Exercise brief :: For the entries below, print exactly the lines between the line holding "the same sequencer" and the line holding "to 17 fill to", inclusive, and nothing else.

Stored items ::

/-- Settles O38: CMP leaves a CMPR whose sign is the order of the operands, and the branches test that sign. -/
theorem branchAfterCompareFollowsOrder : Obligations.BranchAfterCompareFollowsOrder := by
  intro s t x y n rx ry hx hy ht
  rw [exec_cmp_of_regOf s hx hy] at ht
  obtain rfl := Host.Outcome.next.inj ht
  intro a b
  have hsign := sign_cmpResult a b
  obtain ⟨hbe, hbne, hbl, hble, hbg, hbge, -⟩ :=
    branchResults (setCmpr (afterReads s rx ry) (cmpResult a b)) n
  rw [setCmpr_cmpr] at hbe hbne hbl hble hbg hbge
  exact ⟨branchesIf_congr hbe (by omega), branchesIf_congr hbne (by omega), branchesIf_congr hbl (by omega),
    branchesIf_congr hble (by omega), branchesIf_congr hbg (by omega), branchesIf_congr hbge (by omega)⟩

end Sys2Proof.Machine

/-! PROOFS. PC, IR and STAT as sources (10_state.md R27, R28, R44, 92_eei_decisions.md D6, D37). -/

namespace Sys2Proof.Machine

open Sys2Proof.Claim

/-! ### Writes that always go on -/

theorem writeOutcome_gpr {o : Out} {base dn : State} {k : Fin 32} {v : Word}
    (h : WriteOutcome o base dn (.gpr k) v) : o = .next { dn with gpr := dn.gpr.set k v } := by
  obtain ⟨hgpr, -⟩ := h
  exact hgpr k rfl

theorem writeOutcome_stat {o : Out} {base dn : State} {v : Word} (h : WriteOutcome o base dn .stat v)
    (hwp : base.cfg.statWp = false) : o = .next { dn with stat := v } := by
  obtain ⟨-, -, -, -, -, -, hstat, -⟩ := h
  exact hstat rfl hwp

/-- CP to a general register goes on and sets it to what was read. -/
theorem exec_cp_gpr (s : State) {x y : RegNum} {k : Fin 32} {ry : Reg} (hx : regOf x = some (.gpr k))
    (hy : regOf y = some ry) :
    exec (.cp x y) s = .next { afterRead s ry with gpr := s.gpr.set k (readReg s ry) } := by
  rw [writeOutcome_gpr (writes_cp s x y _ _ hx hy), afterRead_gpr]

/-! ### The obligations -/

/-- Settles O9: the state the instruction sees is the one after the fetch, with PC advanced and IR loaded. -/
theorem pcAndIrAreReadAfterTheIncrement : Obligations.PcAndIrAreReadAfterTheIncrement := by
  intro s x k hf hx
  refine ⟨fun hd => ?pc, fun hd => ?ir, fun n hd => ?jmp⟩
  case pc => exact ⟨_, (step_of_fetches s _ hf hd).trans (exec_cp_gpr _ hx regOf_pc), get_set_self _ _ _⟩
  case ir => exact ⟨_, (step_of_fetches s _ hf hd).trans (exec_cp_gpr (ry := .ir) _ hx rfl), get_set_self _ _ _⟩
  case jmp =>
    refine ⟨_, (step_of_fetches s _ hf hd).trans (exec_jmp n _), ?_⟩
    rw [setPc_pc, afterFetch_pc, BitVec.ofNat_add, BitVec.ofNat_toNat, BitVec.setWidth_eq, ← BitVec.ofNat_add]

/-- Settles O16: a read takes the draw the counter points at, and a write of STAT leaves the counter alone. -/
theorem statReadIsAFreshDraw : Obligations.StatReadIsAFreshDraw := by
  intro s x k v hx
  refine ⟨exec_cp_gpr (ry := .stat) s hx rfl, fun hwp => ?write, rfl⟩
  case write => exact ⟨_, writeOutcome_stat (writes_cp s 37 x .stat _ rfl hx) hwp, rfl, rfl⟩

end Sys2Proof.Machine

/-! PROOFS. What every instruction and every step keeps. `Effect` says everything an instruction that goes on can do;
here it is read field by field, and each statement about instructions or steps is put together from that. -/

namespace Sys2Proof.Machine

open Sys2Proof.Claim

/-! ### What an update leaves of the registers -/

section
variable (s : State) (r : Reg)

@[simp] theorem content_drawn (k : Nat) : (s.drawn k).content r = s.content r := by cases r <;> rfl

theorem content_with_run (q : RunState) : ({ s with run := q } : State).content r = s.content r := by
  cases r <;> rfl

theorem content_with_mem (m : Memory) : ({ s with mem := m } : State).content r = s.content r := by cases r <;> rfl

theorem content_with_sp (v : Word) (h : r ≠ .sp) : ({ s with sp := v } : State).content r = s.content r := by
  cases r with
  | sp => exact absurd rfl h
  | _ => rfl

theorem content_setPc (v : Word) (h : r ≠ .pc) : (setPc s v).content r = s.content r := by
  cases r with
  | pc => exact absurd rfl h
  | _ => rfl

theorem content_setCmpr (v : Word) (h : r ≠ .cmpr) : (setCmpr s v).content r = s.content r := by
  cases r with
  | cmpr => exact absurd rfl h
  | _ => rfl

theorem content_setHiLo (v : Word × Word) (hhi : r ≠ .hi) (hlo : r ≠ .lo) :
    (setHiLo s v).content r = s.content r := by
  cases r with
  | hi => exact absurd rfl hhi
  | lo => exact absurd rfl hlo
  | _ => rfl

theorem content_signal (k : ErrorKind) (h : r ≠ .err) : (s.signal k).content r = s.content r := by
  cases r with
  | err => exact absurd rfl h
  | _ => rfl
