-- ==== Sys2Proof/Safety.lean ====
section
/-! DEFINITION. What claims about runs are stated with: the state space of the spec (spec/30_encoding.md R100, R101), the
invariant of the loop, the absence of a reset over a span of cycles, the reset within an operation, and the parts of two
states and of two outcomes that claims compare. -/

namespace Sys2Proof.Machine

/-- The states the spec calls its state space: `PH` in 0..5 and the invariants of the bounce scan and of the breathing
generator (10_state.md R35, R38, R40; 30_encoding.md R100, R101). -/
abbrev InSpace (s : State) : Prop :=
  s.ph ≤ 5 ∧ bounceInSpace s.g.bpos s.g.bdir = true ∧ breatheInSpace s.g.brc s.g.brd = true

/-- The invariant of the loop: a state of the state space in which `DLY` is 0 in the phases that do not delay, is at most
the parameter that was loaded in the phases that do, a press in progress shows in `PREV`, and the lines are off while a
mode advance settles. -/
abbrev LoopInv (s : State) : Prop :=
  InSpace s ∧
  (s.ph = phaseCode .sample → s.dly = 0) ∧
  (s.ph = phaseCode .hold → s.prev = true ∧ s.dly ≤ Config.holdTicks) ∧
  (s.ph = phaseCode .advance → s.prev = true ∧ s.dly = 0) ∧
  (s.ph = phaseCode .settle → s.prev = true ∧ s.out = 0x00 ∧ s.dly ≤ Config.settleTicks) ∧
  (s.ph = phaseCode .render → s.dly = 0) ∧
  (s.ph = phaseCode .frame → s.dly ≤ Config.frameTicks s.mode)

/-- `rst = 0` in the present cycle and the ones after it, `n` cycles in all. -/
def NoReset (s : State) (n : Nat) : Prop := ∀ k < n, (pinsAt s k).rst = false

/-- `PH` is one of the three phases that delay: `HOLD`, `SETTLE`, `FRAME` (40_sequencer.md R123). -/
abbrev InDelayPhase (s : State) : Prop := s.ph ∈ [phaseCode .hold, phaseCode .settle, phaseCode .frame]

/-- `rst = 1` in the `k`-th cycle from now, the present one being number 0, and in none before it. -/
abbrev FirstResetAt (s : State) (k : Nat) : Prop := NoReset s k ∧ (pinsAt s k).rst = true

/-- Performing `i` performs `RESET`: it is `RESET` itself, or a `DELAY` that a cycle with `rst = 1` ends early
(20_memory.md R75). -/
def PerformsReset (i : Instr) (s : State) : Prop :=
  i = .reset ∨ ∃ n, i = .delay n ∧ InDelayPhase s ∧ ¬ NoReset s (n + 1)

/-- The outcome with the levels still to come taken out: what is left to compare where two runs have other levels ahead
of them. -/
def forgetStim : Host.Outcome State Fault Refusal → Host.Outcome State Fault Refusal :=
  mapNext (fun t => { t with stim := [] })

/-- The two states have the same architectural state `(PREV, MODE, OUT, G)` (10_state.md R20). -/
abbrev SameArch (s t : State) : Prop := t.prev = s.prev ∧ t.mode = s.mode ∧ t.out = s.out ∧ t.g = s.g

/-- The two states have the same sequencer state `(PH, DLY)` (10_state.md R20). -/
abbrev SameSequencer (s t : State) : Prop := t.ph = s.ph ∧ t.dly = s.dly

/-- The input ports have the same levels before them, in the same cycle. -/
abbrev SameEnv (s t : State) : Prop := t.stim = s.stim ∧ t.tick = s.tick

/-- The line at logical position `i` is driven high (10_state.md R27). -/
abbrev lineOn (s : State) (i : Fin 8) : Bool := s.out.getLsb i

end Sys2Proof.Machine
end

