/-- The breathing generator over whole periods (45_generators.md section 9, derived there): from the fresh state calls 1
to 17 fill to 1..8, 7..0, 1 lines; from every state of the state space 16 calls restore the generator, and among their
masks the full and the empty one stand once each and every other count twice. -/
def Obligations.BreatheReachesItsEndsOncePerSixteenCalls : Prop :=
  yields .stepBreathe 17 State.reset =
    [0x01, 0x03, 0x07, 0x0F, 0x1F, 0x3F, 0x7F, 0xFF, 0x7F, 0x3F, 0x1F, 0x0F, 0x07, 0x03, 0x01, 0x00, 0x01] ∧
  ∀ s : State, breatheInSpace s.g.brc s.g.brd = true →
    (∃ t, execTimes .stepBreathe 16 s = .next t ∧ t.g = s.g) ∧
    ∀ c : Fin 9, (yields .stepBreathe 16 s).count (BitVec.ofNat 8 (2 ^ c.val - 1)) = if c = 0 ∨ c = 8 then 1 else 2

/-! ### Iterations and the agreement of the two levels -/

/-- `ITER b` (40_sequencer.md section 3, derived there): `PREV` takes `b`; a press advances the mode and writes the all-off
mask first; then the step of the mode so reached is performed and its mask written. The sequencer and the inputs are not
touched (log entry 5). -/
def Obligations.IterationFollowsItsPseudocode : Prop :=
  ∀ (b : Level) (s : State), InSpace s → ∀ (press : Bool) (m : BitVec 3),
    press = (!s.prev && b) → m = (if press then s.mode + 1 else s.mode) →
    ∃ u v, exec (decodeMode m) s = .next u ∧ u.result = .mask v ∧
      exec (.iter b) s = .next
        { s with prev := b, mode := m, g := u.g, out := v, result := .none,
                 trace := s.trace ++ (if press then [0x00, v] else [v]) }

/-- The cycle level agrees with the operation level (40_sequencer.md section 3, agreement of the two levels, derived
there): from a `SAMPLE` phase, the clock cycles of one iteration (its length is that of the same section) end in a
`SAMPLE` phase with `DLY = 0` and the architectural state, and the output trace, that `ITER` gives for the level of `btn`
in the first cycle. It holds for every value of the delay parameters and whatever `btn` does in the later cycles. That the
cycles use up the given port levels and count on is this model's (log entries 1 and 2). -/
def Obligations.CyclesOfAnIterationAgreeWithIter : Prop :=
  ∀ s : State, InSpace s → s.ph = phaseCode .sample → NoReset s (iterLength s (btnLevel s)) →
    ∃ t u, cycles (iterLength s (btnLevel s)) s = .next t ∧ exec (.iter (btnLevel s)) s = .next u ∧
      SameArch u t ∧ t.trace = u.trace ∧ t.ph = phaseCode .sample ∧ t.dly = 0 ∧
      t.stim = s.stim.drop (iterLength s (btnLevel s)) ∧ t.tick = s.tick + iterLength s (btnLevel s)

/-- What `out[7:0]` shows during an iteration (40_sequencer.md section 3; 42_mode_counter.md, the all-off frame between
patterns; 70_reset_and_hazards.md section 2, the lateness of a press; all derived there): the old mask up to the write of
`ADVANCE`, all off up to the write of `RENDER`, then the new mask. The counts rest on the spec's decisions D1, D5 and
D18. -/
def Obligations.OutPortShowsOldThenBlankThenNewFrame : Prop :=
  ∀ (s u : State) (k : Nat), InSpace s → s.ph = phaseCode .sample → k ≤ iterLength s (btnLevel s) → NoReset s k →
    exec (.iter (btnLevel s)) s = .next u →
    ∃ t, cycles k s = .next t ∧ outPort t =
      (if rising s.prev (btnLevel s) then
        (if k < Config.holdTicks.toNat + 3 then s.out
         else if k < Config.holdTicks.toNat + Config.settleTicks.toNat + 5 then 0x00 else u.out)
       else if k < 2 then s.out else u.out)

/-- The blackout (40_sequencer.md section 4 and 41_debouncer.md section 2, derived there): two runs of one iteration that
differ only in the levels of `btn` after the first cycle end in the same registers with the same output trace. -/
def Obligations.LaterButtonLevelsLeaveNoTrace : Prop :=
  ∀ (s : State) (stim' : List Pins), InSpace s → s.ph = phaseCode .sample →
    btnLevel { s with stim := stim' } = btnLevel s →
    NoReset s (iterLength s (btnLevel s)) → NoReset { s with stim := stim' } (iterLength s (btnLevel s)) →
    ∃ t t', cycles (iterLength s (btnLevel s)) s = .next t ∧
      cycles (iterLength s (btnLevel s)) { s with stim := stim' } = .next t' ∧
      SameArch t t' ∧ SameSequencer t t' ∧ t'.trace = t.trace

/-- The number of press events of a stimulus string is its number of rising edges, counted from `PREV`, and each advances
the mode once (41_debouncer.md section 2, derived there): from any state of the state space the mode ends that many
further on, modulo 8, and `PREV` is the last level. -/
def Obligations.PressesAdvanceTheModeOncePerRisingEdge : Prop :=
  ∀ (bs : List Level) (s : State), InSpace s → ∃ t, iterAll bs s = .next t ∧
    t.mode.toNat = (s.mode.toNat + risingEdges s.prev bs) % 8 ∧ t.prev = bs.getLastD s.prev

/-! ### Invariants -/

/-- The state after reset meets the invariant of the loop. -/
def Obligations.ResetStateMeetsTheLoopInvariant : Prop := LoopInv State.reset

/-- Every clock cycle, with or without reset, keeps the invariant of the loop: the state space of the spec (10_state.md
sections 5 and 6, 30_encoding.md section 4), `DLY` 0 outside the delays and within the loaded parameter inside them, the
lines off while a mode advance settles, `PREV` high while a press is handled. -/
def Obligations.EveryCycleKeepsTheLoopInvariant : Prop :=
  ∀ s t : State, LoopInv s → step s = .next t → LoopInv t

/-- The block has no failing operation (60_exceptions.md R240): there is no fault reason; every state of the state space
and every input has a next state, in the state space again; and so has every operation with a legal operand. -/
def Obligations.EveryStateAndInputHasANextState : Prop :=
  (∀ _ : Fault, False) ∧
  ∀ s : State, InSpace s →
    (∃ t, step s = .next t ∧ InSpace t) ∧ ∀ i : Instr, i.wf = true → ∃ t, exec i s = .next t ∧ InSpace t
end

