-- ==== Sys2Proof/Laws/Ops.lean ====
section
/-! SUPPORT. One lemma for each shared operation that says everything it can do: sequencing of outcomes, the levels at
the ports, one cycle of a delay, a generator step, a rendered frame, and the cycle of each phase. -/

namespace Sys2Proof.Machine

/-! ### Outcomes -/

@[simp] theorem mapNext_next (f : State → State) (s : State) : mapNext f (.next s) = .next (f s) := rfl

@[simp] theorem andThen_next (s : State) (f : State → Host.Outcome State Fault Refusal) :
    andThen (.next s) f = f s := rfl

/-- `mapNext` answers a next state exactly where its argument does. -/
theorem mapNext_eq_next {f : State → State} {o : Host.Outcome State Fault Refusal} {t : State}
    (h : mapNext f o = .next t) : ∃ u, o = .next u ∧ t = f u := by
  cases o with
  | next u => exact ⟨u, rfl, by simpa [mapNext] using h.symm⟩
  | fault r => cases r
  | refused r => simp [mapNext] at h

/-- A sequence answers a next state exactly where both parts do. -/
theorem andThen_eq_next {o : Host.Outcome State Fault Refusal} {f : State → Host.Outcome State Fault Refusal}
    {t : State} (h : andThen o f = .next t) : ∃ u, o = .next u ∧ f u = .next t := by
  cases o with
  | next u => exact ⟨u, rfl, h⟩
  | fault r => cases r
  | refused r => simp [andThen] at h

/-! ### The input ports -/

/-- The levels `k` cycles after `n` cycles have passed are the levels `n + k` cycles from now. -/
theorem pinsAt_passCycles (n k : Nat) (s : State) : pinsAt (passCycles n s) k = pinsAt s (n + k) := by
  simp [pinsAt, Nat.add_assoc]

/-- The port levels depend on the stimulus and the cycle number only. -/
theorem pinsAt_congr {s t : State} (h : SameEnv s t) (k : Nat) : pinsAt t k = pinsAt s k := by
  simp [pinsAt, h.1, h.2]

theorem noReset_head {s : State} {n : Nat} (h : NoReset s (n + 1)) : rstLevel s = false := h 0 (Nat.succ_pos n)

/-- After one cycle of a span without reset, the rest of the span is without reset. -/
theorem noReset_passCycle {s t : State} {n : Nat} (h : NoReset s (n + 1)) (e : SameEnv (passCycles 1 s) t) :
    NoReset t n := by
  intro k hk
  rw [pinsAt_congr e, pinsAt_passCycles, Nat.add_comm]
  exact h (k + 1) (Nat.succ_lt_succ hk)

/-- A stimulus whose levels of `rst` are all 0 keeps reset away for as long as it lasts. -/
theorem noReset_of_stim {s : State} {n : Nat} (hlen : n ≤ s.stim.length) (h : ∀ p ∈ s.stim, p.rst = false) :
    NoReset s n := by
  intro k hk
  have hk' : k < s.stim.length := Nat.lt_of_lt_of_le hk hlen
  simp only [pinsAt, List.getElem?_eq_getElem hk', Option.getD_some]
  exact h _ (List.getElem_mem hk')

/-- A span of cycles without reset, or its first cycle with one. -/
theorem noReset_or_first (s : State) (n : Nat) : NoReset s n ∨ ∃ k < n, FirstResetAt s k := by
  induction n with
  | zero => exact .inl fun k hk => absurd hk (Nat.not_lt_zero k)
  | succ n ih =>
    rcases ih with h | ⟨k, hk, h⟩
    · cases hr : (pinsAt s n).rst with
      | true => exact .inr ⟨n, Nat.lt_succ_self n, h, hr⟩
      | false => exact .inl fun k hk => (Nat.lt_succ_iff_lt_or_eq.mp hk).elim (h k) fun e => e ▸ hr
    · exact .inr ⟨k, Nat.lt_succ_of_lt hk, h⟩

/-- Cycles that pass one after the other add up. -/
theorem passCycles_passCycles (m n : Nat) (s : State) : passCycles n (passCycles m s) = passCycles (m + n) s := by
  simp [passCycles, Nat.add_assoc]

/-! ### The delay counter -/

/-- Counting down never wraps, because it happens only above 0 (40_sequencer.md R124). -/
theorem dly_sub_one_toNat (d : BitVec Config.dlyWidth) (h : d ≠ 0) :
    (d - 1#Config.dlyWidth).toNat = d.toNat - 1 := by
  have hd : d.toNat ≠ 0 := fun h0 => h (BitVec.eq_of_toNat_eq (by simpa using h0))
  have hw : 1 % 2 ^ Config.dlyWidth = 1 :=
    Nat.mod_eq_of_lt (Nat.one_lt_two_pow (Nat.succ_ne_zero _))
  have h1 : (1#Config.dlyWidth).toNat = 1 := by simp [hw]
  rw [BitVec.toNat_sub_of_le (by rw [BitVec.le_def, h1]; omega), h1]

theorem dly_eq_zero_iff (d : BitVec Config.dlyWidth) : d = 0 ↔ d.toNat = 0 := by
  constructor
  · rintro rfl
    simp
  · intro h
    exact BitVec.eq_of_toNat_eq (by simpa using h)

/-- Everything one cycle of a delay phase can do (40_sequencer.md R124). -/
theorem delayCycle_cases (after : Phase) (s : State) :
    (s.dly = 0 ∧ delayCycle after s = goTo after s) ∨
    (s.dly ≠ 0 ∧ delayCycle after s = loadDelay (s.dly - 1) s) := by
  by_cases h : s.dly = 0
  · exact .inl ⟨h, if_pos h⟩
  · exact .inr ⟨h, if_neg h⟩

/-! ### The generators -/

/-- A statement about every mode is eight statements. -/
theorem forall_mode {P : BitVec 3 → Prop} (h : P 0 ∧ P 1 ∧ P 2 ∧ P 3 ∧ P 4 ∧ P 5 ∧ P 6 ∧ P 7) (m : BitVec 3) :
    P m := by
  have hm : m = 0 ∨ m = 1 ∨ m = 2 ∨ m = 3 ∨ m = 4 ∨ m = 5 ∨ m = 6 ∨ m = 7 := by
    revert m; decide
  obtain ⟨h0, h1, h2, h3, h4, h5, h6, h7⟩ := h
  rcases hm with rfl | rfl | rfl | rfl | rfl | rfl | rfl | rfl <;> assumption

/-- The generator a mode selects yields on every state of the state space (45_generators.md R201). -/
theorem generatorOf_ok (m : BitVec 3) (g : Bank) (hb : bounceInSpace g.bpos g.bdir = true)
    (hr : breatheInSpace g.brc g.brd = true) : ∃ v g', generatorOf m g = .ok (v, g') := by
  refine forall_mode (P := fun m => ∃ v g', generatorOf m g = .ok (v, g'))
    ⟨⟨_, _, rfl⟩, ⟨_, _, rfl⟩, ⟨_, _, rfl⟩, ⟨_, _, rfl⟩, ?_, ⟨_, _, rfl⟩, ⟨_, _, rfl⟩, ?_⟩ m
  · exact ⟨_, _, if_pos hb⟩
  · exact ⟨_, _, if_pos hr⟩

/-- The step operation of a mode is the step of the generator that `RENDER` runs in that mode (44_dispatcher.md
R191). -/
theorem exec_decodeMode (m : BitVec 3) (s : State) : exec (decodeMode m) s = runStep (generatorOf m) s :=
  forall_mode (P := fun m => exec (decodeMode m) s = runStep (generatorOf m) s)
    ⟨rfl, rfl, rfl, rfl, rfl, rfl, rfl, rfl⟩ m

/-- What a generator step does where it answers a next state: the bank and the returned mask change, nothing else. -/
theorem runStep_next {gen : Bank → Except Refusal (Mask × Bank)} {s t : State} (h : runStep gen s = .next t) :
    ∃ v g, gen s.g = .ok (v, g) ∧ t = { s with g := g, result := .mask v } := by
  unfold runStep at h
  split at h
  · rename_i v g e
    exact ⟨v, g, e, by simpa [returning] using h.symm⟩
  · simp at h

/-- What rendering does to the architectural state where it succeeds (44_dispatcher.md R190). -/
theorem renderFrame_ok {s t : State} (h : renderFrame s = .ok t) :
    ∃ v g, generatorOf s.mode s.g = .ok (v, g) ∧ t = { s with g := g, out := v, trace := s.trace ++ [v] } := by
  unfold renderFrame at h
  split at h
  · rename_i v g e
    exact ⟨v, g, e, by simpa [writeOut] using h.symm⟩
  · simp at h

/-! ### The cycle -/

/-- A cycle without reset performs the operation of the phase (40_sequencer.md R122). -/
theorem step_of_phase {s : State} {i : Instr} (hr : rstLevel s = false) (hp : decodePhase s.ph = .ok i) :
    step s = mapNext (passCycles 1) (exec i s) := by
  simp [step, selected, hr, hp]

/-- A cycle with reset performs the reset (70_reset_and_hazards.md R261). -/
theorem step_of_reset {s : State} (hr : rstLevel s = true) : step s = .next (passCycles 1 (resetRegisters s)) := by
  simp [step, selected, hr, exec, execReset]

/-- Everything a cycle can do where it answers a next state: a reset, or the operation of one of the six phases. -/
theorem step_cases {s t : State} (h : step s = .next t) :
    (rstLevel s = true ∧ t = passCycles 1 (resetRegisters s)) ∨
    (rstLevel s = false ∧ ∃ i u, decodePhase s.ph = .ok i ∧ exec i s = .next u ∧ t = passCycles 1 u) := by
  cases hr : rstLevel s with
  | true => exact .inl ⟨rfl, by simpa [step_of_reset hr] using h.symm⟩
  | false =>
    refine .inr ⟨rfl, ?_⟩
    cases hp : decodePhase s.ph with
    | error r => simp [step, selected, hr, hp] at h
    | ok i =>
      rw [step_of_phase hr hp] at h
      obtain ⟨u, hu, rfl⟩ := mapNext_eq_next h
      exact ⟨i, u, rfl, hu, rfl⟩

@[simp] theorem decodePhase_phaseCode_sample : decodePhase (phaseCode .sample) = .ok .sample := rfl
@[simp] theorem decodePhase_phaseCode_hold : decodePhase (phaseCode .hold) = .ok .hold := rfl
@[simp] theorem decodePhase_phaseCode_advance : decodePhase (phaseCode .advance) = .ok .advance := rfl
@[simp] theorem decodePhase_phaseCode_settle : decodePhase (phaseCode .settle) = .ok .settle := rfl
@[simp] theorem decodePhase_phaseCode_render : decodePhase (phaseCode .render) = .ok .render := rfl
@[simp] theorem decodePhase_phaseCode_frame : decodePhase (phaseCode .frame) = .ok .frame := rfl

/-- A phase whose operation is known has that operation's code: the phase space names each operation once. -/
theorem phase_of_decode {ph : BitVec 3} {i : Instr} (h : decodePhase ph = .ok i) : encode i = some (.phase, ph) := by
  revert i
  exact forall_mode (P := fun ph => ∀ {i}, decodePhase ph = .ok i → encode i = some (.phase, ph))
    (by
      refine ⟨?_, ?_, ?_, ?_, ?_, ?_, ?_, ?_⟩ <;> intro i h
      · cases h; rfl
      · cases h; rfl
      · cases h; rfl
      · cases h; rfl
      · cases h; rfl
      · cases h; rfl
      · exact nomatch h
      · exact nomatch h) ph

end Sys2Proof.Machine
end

Solution below ::
/-- The two states have the same sequencer state `(PH, DLY)` (10_state.md R20). -/
abbrev SameSequencer (s t : State) : Prop := t.ph = s.ph ∧ t.dly = s.dly

/-- The input ports have the same levels before them, in the same cycle. -/
abbrev SameEnv (s t : State) : Prop := t.stim = s.stim ∧ t.tick = s.tick

/-- The line at logical position `i` is driven high (10_state.md R27). -/
abbrev lineOn (s : State) (i : Fin 8) : Bool := s.out.getLsb i

end Sys2Proof.Machine
end

/-- The breathing generator over whole periods (45_generators.md section 9, derived there): from the fresh state calls 1
to 17 fill to 1..8, 7..0, 1 lines; from every state of the state space 16 calls restore the generator, and among their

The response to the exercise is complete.